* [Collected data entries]
╔══

/-- The walk at one slot (R84, R85). -/
theorem State.walkSlot_told (m : Minute) (hx : s.slot n = x n) :
    Told x (fun k => k = n ∧ (x k).expiresAt m = true ∧ (x k).state ≠ .staged) s (s.walkSlot m n) := by
  unfold State.walkSlot State.expireSlot
  rw [hx]
  dsimp only
  by_cases he : (x n).expiresAt m = true
  · rw [if_pos he]
    by_cases hst : (x n).state = .staged
    · rw [if_pos hst]
      exact .none (by rw [State.raise_keys]; rfl) (by rw [State.raise_cache]; rfl) (by rw [State.raise_cipher]; rfl)
        fun _ h => h.2.2 (h.1 ▸ hst)
    · rw [if_neg hst]
      refine .after (t := (s.changeSlot n { x n with state := .expired }).withdrawExpiry n (x n)) ?_
        (by rw [State.raise_keys]) (by rw [State.raise_cache]) (by rw [State.raise_cipher])
      refine .mono (E := fun k => False ∨ k = n) (.trans (t := s.changeSlot n { x n with state := .expired })
        (.none rfl rfl rfl fun _ => id) (.withdrawExpiry _ n)) fun k => ?_
      exact ⟨fun h => by
        obtain rfl := h.resolve_left id
        exact ⟨rfl, he, hst⟩, fun h => .inr h.1⟩
  · rw [if_neg he]
    split
    · exact .none rfl rfl rfl fun _ h => he (h.1 ▸ h.2.1)
    · exact .none rfl rfl rfl fun _ h => he (h.1 ▸ h.2.1)

/-- The walk over some slots, each once, that stand as they did. -/
theorem State.walk_list_told (m : Minute) (x : SlotNo → Slot) (l : List SlotNo) (hl : l.Nodup) (s : State)
    (hx : ∀ n ∈ l, s.slot n = x n) :
    Told x (fun n => n ∈ l ∧ (x n).expiresAt m = true ∧ (x n).state ≠ .staged) s (l.foldl (State.walkSlot m) s) := by
  induction l generalizing s with
  | nil => exact .none rfl rfl rfl fun _ h => nomatch h.1
  | cons n l ih =>
    obtain ⟨hn, hl⟩ := List.nodup_cons.mp hl
    have hrest : ∀ k ∈ l, (s.walkSlot m n).slot k = x k := fun k hk => by
      rw [State.walkSlot_slot, if_neg (ne_of_mem_of_not_mem hk hn)]
      exact hx k (List.mem_cons_of_mem _ hk)
    refine ((State.walkSlot_told m (hx n List.mem_cons_self)).trans (ih hl _ hrest)).mono fun k => ?_
    constructor
    · rintro (⟨rfl, h⟩ | ⟨hk, h⟩)
      · exact ⟨List.mem_cons_self, h⟩
      · exact ⟨List.mem_cons_of_mem _ hk, h⟩
    · rintro ⟨hk, h⟩
      rcases List.mem_cons.mp hk with rfl | hk
      · exact .inl ⟨rfl, h⟩
      · exact .inr ⟨hk, h⟩

/-- The general slots, 1 to 127, in ascending order. -/
theorem mem_general {n : SlotNo} : n ∈ allSlots.drop 1 ↔ n ≠ 0 := by
  have hd : allSlots.drop 1 = (List.finRange 127).map Fin.succ := by
    unfold allSlots
    rw [List.finRange_succ]
    rfl
  rw [hd, List.mem_map]
  exact ⟨fun ⟨a, _, h⟩ => h ▸ Fin.succ_ne_zero a, fun h => ⟨n.pred h, List.mem_finRange _, Fin.succ_pred n h⟩⟩

theorem nodup_general : (allSlots.drop 1).Nodup :=
  (List.nodup_finRange 128).sublist (List.drop_sublist 1 _)

/-- The walk tells the expiries of the slots that it withdraws. -/
theorem State.walk_told (s : State) (m : Minute) : Told s.slot (s.expiresAt m) s (s.walk m) := by
  refine (State.walk_list_told m s.slot _ nodup_general s fun _ _ => rfl).mono fun n => ?_
  rw [mem_general, Slot.expiresAt_iff]
  rfl

/-- The same in the words of the claims. -/
theorem Told.expiryTold (h : Told s.slot (s.expiresAt m) s t) : s.expiryTold t m := by
  refine ⟨fun n hn hr hw => ?_, fun hno => ?_, h.sublist, h.cache, h.cipher, fun e => ⟨h.hit e, h.kept e⟩⟩
  · refine Option.eq_none_iff_forall_ne_some.mpr fun g hg => ?_
    obtain ⟨hs, hall⟩ := (h.writeGen g).mp hg
    exact hall n hn hr (Option.some.inj (hw.symm.trans hs))
  · refine Option.ext fun g => (h.writeGen g).trans (and_iff_left_of_imp fun hs n hn hr hg => ?_)
    exact hno n hn hr (hg ▸ hs)

end Sys2Proof.Machine
end

section
/-! PROOF. The calendar advance and SET-CALENDAR, concluded: what a walk notes, and the two commands (R84 to R86, R104,
R174, R185, R186). -/

namespace Sys2Proof.Machine

variable {s t u : State} {n : SlotNo} {m : Minute}

/-! ### The key-change indicator and KEY-EXPIRED at a walk (R85, R104) -/

/-- From s to t a change of a slot has set the key-change indicator, and an expiry has raised KEY-EXPIRED, which finds
room for one alert at most. -/
structure Noted (s t : State) : Prop where
  keyChange : t.keys.keyChange = true ∨ (t.keys.keyChange = s.keys.keyChange ∧ ∀ n, t.slot n = s.slot n)
  expired : t.events.flag Event.keyExpired.number = true ∨
    (t.events.flag Event.keyExpired.number = s.events.flag Event.keyExpired.number ∧
      ∀ n, (t.slot n).state = .expired → (s.slot n).state = .expired)
  alerts : t.lane.responses.length + (if t.events.flag Event.keyExpired.number then 0 else 1) ≤
    s.lane.responses.length + (if s.events.flag Event.keyExpired.number then 0 else 1)

namespace Noted

theorem refl (s : State) : Noted s s :=
  ⟨.inr ⟨rfl, fun _ => rfl⟩, .inr ⟨rfl, fun _ => id⟩, le_rfl⟩

theorem trans (h : Noted s t) (k : Noted t u) : Noted s u where
  keyChange := by
    rcases k.keyChange with hk | ⟨hk, hslot⟩
    · exact .inl hk
    · rcases h.keyChange with ht | ⟨ht, hs⟩
      · exact .inl (hk.trans ht)
      · exact .inr ⟨hk.trans ht, fun n => (hslot n).trans (hs n)⟩
  expired := by
    rcases k.expired with hk | ⟨hk, hslot⟩
    · exact .inl hk
    · rcases h.expired with ht | ⟨ht, hs⟩
      · exact .inl (hk.trans ht)
      · exact .inr ⟨hk.trans ht, fun n hn => hs n (hslot n hn)⟩
  alerts := k.alerts.trans h.alerts

/-- KEY-EXPIRED is raised. -/
theorem raise (s : State) : Noted s (s.raise .keyExpired) where
  keyChange := .inr ⟨by rw [State.raise_keys], fun n => by unfold State.slot; rw [State.raise_keys]⟩
  expired := .inl (by rw [State.raise_events, Events.flag_record]; simp)
  alerts := by
    have hflag : (s.raise .keyExpired).events.flag Event.keyExpired.number = true := by
      rw [State.raise_events, Events.flag_record]
      simp
    rw [hflag, State.raise_responses, List.length_append]
    have hlen := s.alertsOf_length_le .keyExpired
    by_cases hs : s.events.flag Event.keyExpired.number = true
    · have hnone : s.alertsOf .keyExpired = [] := if_neg (by simp [hs])
      simp [hnone, hs]
    · rw [if_neg hs] at hlen ⊢
      rw [if_pos rfl]
      omega

/-- A slot changes to a state other than EXPIRED. -/
theorem changeSlot (s : State) {x : Slot} (hx : x.state ≠ .expired) : Noted s (s.changeSlot n x) where
  keyChange := .inl rfl
  expired := .inr ⟨rfl, fun k hk => by
    rw [State.slot_changeSlot] at hk
    split at hk
    · exact absurd hk hx
    · exact hk⟩
  alerts := le_rfl

/-- A slot changes and its withdrawal is told, before KEY-EXPIRED is raised. -/
theorem raised (hk : t.keys.keyChange = true) (hl : t.lane.responses = s.lane.responses) (he : t.events = s.events) :
    Noted s (t.raise .keyExpired) where
  keyChange := .inl (by rw [State.raise_keys]; exact hk)
  expired := .inl (by rw [State.raise_events, Events.flag_record]; simp)
  alerts := by
    have h := (raise t).alerts
    rwa [hl, he] at h

end Noted

theorem State.withdrawExpiry_keyChange (h : s.keys.keyChange = true) (n : SlotNo) (x : Slot) :
    (s.withdrawExpiry n x).keys.keyChange = true := by
  show ((s.clearWriteGenOf x).dropCacheOf x).keys.keyChange = true
  rw [State.dropCacheOf_eq, State.clearWriteGenOf_eq h]
  exact h

theorem State.withdrawExpiry_lane (s : State) (n : SlotNo) (x : Slot) :
    (s.withdrawExpiry n x).lane = s.lane ∧ (s.withdrawExpiry n x).events = s.events := by
  show ((s.clearWriteGenOf x).dropCacheOf x).lane = _ ∧ ((s.clearWriteGenOf x).dropCacheOf x).events = _
  rw [State.dropCacheOf_eq]
  unfold State.clearWriteGenOf State.setWriteGen
  (repeat' split) <;> exact ⟨rfl, rfl⟩

theorem State.walkSlot_noted (m : Minute) (s : State) (n : SlotNo) : Noted s (s.walkSlot m n) := by
  unfold State.walkSlot State.expireSlot
  dsimp only
  split
  · split
    · exact .raised rfl rfl rfl
    · obtain ⟨hl, he⟩ := (s.changeSlot n { s.slot n with state := .expired }).withdrawExpiry_lane n (s.slot n)
      exact .raised (State.withdrawExpiry_keyChange (by rfl) _ _) (by rw [hl]; rfl) (by rw [he]; rfl)
  · split
    · exact .changeSlot s nofun
    · exact .refl s

theorem State.walk_noted (s : State) (m : Minute) : Noted s (s.walk m) := by
  unfold State.walk
  generalize allSlots.drop 1 = l
  induction l generalizing s with
  | nil => exact .refl s
  | cons n l ih => exact (s.walkSlot_noted m n).trans (ih _)

/-- A walk adds one response at most. -/
theorem State.walk_responses (s : State) (m : Minute) :
    (s.walk m).lane.responses.length ≤ s.lane.responses.length + 1 := by
  have h := (s.walk_noted m).alerts
  split at h <;> split at h <;> omega

/-! ### The commands (R185, R186) -/

namespace CalendarOnly

theorem clock (h : CalendarOnly s t) : t.clock = s.clock := by rw [h.rest]
theorem passes (h : CalendarOnly s t) : t.passes = s.passes := by rw [h.rest]
theorem air (h : CalendarOnly s t) : t.air = s.air := by rw [h.rest]
theorem mgmt (h : CalendarOnly s t) : t.mgmt = s.mgmt := by rw [h.rest]
theorem device (h : CalendarOnly s t) : t.device = s.device := by rw [h.rest]
theorem profile (h : CalendarOnly s t) : t.profile = s.profile := by rw [h.rest]
theorem recent (h : CalendarOnly s t) : t.recent = s.recent := by rw [h.rest]
theorem reports (h : CalendarOnly s t) : t.lane.reports = s.lane.reports := by rw [h.rest]

end CalendarOnly

theorem State.walk_slot_zero (s : State) (m : Minute) : (s.walk m).slot 0 = s.slot 0 :=
  (s.walk_slot m 0).trans (if_pos rfl)

theorem State.walk_slot_general (s : State) (m : Minute) (hn : n ≠ 0) : (s.walk m).slot n = (s.slot n).walked m :=
  (s.walk_slot m n).trans (if_neg hn)

/-- A slot that has changed has set the indicator. -/
theorem Noted.changed (h : Noted s t) (hn : t.slot n ≠ s.slot n) : t.keys.keyChange = true :=
  h.keyChange.resolve_right fun hk => hn (hk.2 n)

/-- A slot that has expired has raised KEY-EXPIRED. -/
theorem Noted.flagged (h : Noted s t) (ht : (t.slot n).state = .expired) (hs : (s.slot n).state ≠ .expired) :
    t.events.flag Event.keyExpired.number = true :=
  h.expired.resolve_right fun he => hs (he.2 n ht)

/-- An answer is all that a request that ends at once adds (R166). -/
theorem State.respond_frame (s : State) (q : Request) (st : Status) (data : List Byte) : ∃ responses held,
    s.respond q st data = { s with
      lane := { s.lane with responses }
      mgmt := { s.mgmt with held } } := by
  unfold State.respond State.sendResponse
  split
  · exact ⟨_, s.mgmt.held, rfl⟩
  · exact ⟨s.lane.responses, _, rfl⟩

/-- The part with the minute set by a request (R186). -/
def State.calendarAt (s : State) (m : Minute) : State :=
  { s with clock := { s.clock with calendarSet := true, minute := m, minuteTimer := 0, advanceDue := false } }

theorem exec_setCalendar {q : Request} {rest : List Request} (ht : s.takes q rest) (hu : s.unhindered)
    (hc : q.code = 0x08#8) (hm : m = BitVec.ofNat 32 (field q.params 0 4)) :
    exec .setCalendar s = .next ((((s.left rest).calendarAt m).walk m).respond q .ok (toBytes 4 m.toNat)) := by
  subst hm
  exact congrArg Host.Outcome.next (State.takeRequest_of_takes ht hc hu.1 hu.2 judgeSetCalendar)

╚══

* [WORK TO BE COMPLETED]
Throughout the data above, copy all lines where the word "Option" is found.

* [FINAL ANSWER]
  · refine Option.eq_none_iff_forall_ne_some.mpr fun g hg => ?_
    exact hall n hn hr (Option.some.inj (hw.symm.trans hs))
  · refine Option.ext fun g => (h.writeGen g).trans (and_iff_left_of_imp fun hs n hn hr hg => ?_)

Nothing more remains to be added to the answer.